+++ RECORDS SUPPLIED +++
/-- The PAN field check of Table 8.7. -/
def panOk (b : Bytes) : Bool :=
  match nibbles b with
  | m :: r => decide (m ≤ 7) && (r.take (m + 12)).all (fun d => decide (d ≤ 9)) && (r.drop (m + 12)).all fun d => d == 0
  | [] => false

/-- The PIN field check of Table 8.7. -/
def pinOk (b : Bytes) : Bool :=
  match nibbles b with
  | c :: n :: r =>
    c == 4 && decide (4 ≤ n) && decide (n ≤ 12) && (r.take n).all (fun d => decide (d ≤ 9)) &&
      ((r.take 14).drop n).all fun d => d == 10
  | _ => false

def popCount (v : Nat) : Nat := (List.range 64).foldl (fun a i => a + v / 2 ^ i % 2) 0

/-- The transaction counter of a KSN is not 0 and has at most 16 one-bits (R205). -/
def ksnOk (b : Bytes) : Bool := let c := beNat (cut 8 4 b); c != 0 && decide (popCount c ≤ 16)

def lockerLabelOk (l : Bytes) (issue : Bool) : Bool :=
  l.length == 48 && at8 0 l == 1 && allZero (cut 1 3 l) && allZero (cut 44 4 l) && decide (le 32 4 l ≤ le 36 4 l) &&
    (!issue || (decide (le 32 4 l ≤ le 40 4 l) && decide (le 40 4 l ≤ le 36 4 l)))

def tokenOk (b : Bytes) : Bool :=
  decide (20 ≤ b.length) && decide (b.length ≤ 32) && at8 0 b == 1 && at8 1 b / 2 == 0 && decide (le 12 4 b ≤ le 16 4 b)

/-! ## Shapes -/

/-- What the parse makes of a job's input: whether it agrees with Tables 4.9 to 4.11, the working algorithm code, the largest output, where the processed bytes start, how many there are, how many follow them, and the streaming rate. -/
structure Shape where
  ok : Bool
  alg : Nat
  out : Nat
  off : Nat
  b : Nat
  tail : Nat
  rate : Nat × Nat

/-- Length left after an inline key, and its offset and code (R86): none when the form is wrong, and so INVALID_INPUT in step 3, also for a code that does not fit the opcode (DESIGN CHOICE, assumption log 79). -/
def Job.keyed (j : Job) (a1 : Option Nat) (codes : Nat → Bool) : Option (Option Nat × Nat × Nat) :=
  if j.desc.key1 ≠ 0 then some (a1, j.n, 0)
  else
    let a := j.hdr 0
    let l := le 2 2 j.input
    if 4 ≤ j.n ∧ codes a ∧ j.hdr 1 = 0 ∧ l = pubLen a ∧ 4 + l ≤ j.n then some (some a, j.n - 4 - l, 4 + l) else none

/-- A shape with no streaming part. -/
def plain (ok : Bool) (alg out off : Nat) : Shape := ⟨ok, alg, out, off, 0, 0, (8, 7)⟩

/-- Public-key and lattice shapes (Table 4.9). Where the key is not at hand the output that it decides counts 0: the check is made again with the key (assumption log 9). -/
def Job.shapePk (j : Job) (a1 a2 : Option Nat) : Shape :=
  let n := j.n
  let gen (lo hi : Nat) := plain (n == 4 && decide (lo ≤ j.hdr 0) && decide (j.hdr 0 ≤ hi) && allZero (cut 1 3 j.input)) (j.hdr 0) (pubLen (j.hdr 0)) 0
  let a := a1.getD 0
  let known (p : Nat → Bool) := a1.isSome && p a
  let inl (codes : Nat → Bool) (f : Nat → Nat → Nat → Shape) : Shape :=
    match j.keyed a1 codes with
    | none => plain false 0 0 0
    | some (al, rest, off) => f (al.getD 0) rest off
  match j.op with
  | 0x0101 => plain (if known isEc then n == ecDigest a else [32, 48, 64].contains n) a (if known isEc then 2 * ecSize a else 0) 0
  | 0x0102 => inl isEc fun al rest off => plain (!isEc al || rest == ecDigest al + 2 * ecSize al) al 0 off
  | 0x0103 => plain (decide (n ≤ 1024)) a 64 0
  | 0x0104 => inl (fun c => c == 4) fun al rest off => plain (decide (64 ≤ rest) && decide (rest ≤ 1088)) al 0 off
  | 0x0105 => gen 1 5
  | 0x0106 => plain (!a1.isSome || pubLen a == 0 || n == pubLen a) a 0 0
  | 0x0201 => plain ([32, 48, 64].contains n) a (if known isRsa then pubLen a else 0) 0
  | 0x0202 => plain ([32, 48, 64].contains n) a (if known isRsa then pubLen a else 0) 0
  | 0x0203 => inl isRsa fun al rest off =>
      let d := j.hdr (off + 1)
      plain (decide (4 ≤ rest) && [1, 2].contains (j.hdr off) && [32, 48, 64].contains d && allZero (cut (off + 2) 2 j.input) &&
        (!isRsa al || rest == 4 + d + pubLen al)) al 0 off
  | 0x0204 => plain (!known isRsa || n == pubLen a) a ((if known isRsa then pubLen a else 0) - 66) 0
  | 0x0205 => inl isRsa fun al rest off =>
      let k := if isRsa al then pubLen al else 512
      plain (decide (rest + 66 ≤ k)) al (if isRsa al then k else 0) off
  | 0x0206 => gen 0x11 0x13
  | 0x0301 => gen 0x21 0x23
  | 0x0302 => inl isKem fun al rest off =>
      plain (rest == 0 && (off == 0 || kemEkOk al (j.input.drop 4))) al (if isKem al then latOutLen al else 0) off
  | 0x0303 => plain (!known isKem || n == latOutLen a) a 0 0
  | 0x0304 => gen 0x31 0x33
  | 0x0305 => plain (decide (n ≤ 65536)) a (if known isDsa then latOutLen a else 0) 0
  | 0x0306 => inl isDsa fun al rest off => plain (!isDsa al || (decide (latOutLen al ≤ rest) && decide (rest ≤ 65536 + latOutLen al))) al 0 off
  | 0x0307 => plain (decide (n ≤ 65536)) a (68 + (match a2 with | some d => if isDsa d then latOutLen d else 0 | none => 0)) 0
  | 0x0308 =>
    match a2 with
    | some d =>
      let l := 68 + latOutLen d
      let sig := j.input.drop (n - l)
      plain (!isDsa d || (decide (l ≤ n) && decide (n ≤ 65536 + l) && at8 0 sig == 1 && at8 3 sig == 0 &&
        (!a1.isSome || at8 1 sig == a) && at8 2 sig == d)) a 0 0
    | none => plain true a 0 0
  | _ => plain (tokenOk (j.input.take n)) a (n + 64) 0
+++
+++ RECORDS SUPPLIED +++
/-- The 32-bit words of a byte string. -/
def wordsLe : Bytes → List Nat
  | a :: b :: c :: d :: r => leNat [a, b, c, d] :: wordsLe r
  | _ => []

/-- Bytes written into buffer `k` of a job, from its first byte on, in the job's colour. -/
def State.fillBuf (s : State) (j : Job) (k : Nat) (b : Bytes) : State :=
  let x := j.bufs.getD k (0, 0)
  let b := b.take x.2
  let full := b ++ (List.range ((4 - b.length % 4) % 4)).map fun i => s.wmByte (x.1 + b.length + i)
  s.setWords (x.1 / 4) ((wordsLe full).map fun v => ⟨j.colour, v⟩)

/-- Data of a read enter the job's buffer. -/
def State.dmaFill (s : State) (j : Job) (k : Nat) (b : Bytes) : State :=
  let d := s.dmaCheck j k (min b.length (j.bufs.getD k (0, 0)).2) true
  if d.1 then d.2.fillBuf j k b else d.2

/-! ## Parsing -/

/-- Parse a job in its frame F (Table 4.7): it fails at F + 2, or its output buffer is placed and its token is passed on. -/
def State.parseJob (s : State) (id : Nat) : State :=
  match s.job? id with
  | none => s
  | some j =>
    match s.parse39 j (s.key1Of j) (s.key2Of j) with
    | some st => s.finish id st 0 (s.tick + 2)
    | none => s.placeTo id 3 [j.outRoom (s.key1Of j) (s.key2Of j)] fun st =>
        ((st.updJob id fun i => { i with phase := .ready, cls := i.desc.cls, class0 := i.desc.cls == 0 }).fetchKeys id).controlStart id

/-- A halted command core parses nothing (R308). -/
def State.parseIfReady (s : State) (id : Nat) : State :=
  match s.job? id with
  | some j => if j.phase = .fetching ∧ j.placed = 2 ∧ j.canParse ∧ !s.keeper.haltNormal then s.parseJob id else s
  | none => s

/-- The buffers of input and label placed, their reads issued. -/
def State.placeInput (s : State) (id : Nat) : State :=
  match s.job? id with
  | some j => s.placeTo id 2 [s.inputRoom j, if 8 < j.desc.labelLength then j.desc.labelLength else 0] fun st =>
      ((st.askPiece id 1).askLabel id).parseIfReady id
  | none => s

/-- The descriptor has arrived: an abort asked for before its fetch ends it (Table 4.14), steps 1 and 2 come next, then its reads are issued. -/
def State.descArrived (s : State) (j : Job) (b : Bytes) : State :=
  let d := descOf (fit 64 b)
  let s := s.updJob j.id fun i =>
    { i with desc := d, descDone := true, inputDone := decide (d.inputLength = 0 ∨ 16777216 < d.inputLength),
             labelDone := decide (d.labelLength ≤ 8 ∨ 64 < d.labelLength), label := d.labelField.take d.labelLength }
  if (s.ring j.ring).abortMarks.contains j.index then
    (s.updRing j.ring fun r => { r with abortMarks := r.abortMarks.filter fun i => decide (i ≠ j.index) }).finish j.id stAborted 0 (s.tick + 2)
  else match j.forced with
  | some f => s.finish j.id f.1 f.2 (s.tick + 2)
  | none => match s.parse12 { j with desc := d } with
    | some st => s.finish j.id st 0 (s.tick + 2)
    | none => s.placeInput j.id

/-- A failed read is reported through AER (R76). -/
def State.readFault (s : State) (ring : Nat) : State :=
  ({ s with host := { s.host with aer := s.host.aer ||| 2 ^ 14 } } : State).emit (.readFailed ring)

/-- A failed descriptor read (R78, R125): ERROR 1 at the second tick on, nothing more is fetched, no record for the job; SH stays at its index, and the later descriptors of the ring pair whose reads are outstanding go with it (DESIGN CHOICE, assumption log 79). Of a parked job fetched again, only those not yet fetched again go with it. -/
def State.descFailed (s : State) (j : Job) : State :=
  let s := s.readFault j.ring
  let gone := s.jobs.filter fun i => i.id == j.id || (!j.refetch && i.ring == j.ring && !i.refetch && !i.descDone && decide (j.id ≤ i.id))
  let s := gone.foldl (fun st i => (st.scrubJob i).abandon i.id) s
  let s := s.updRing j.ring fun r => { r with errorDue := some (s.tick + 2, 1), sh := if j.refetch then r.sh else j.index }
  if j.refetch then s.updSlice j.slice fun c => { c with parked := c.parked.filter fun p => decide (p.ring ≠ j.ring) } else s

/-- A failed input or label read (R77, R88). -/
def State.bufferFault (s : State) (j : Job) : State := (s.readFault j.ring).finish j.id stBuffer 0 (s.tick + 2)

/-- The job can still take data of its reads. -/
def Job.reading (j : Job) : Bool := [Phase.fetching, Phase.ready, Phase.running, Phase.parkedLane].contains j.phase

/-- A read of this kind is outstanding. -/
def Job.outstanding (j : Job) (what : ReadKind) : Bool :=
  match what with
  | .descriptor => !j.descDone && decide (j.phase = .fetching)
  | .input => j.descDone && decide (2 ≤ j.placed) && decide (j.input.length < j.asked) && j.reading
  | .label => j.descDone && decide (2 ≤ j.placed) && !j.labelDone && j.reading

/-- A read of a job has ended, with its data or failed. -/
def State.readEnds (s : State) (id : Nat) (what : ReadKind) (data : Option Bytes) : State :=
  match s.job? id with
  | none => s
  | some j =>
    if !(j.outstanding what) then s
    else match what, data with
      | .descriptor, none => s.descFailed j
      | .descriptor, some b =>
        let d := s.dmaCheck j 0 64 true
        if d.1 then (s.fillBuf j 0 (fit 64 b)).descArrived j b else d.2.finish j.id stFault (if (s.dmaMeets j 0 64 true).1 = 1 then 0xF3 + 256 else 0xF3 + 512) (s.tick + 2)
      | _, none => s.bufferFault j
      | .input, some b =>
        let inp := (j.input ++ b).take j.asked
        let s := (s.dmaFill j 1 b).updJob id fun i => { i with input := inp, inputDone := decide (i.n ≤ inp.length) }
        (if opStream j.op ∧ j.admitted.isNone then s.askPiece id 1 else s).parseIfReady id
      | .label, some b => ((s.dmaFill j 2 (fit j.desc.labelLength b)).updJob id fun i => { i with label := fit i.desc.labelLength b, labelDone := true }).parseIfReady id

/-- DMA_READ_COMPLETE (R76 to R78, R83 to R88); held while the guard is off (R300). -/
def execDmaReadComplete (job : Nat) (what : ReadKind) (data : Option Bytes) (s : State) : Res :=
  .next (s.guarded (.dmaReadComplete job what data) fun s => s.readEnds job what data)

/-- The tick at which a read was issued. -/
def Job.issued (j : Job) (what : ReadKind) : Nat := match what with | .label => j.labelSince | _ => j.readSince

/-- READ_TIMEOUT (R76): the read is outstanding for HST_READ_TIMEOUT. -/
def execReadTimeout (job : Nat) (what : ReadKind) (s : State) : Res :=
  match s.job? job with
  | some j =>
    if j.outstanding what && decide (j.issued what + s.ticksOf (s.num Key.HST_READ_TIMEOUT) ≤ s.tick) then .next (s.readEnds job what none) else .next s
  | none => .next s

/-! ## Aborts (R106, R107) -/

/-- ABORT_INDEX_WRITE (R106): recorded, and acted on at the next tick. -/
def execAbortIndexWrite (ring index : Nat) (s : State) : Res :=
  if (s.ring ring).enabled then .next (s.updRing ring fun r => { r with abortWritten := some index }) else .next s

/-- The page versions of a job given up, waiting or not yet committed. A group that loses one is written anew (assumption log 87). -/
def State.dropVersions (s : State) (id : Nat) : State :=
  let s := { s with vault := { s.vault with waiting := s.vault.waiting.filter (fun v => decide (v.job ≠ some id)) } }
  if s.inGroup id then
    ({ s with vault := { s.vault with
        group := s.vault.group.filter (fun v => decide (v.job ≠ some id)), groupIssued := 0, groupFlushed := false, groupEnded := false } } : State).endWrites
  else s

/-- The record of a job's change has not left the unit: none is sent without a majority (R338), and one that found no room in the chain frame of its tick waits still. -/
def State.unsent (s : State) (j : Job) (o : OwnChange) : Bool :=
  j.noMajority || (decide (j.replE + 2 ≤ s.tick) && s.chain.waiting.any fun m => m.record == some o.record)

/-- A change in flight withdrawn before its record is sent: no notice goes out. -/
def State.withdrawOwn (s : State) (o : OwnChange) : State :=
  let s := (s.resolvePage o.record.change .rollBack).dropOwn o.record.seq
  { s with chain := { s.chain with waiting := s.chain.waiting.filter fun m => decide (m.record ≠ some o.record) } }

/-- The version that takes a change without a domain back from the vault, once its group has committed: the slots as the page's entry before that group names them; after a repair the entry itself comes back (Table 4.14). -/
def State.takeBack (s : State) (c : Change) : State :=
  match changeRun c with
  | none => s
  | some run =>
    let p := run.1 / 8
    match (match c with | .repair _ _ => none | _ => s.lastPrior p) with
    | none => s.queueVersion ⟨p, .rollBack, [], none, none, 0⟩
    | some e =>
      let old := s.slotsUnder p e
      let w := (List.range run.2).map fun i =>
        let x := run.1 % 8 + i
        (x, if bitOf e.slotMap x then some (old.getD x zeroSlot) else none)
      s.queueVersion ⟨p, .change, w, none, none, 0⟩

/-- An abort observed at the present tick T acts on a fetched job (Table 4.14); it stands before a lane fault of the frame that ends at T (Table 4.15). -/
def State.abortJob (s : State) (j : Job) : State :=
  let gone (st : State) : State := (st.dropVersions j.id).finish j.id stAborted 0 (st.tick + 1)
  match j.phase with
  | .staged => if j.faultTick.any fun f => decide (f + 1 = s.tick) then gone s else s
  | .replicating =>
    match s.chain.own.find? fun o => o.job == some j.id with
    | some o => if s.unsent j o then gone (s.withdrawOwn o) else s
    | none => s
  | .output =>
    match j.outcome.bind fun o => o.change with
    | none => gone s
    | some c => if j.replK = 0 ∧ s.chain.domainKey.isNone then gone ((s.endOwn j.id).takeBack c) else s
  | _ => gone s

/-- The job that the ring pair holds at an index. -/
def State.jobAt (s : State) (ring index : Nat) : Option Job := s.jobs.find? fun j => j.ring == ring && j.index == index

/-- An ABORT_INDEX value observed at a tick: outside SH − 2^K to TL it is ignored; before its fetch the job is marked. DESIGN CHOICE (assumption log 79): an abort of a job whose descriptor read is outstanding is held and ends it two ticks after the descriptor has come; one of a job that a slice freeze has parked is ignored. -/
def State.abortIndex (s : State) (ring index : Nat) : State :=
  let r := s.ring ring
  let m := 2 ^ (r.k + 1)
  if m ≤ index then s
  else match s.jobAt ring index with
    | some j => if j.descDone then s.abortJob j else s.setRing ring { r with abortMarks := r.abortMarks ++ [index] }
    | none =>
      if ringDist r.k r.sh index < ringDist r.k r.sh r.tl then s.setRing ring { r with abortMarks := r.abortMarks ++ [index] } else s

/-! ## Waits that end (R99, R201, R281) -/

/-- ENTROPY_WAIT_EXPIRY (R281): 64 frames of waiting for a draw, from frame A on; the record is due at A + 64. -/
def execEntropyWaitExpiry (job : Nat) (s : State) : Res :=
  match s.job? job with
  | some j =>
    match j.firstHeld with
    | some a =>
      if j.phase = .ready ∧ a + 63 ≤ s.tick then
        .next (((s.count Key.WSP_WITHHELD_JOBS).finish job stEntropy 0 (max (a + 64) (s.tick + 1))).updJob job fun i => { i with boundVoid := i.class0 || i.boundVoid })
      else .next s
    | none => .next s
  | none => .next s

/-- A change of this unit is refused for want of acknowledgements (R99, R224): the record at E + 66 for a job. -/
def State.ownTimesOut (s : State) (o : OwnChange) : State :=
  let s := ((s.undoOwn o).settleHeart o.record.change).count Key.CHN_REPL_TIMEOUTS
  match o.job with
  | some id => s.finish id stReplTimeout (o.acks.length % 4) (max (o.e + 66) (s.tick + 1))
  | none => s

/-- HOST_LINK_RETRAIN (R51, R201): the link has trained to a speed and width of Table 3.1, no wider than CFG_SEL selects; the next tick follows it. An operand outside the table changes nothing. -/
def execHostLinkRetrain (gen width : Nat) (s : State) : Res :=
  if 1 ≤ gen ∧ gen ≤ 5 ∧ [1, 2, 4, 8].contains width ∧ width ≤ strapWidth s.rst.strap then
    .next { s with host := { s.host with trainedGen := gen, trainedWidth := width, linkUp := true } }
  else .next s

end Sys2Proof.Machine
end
+++
- PROBLEM DETAILS: In the listing above, locate the line containing "none => match" and the line containing "def Job.outstanding (j", then transcribe both and every line between them verbatim.

- RESPONSE FOR THIS EXERCISE:
  | none => match s.parse12 { j with desc := d } with
    | some st => s.finish j.id st 0 (s.tick + 2)
    | none => s.placeInput j.id

/-- A failed read is reported through AER (R76). -/
def State.readFault (s : State) (ring : Nat) : State :=
  ({ s with host := { s.host with aer := s.host.aer ||| 2 ^ 14 } } : State).emit (.readFailed ring)

/-- A failed descriptor read (R78, R125): ERROR 1 at the second tick on, nothing more is fetched, no record for the job; SH stays at its index, and the later descriptors of the ring pair whose reads are outstanding go with it (DESIGN CHOICE, assumption log 79). Of a parked job fetched again, only those not yet fetched again go with it. -/
def State.descFailed (s : State) (j : Job) : State :=
  let s := s.readFault j.ring
  let gone := s.jobs.filter fun i => i.id == j.id || (!j.refetch && i.ring == j.ring && !i.refetch && !i.descDone && decide (j.id ≤ i.id))
  let s := gone.foldl (fun st i => (st.scrubJob i).abandon i.id) s
  let s := s.updRing j.ring fun r => { r with errorDue := some (s.tick + 2, 1), sh := if j.refetch then r.sh else j.index }
  if j.refetch then s.updSlice j.slice fun c => { c with parked := c.parked.filter fun p => decide (p.ring ≠ j.ring) } else s

/-- A failed input or label read (R77, R88). -/
def State.bufferFault (s : State) (j : Job) : State := (s.readFault j.ring).finish j.id stBuffer 0 (s.tick + 2)

/-- The job can still take data of its reads. -/
def Job.reading (j : Job) : Bool := [Phase.fetching, Phase.ready, Phase.running, Phase.parkedLane].contains j.phase

/-- A read of this kind is outstanding. -/
def Job.outstanding (j : Job) (what : ReadKind) : Bool :=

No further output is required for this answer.